--- Entries supplied ---

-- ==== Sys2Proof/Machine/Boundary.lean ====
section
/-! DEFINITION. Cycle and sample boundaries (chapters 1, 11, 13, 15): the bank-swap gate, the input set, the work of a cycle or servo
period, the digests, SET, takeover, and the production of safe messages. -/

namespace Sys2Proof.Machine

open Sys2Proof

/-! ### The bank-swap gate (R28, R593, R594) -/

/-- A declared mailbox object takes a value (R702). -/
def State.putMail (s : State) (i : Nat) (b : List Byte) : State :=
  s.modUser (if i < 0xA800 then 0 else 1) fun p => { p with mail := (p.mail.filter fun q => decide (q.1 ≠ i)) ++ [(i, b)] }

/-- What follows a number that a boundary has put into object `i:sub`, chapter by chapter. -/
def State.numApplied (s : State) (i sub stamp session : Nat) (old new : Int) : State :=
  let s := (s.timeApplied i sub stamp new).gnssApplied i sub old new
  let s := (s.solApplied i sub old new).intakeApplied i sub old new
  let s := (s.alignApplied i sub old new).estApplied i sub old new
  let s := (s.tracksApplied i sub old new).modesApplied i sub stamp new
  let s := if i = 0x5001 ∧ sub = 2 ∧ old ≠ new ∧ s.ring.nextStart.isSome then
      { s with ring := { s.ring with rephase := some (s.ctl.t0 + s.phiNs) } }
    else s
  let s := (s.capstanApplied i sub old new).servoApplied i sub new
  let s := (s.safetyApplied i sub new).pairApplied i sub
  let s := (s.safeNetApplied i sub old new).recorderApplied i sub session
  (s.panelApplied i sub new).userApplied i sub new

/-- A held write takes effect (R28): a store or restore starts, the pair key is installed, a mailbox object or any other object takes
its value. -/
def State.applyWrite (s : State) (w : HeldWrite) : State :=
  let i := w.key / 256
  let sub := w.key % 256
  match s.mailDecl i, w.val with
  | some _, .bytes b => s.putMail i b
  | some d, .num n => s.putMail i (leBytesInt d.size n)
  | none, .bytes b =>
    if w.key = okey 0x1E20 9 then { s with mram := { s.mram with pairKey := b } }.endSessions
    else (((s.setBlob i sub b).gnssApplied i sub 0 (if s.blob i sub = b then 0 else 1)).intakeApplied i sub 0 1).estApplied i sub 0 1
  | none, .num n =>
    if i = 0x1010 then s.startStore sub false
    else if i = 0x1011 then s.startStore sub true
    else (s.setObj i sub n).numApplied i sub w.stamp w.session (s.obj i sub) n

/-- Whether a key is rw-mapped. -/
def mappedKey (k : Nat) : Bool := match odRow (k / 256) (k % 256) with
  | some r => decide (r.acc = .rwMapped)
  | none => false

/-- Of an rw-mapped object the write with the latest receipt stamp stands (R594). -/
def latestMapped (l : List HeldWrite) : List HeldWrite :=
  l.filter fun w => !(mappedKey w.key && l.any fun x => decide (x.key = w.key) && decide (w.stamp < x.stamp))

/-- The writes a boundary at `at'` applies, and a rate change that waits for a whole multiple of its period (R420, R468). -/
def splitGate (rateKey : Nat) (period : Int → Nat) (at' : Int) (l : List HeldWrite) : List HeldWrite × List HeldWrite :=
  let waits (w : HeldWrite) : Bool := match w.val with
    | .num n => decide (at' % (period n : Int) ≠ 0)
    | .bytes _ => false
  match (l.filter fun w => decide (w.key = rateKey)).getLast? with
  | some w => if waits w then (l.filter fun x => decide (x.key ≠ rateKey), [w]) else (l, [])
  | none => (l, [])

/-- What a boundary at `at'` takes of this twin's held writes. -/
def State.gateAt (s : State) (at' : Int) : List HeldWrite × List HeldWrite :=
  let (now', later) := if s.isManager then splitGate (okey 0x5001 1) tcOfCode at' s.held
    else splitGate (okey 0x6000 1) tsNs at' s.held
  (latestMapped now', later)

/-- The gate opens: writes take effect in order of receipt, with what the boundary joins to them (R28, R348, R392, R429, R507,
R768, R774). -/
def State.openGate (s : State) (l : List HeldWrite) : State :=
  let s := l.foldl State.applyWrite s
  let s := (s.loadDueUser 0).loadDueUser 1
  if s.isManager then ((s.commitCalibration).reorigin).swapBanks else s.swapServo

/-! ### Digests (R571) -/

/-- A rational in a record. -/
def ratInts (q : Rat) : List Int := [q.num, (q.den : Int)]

---

Starting from the line containing "gate opens: writes" and ending with the final line of the data, reproduce each line exactly as it appears, including no other lines.

/-- The gate opens: writes take effect in order of receipt, with what the boundary joins to them (R28, R348, R392, R429, R507,
R768, R774). -/
def State.openGate (s : State) (l : List HeldWrite) : State :=
  let s := l.foldl State.applyWrite s
  let s := (s.loadDueUser 0).loadDueUser 1
  if s.isManager then ((s.commitCalibration).reorigin).swapBanks else s.swapServo

/-! ### Digests (R571) -/

/-- A rational in a record. -/
def ratInts (q : Rat) : List Int := [q.num, (q.den : Int)]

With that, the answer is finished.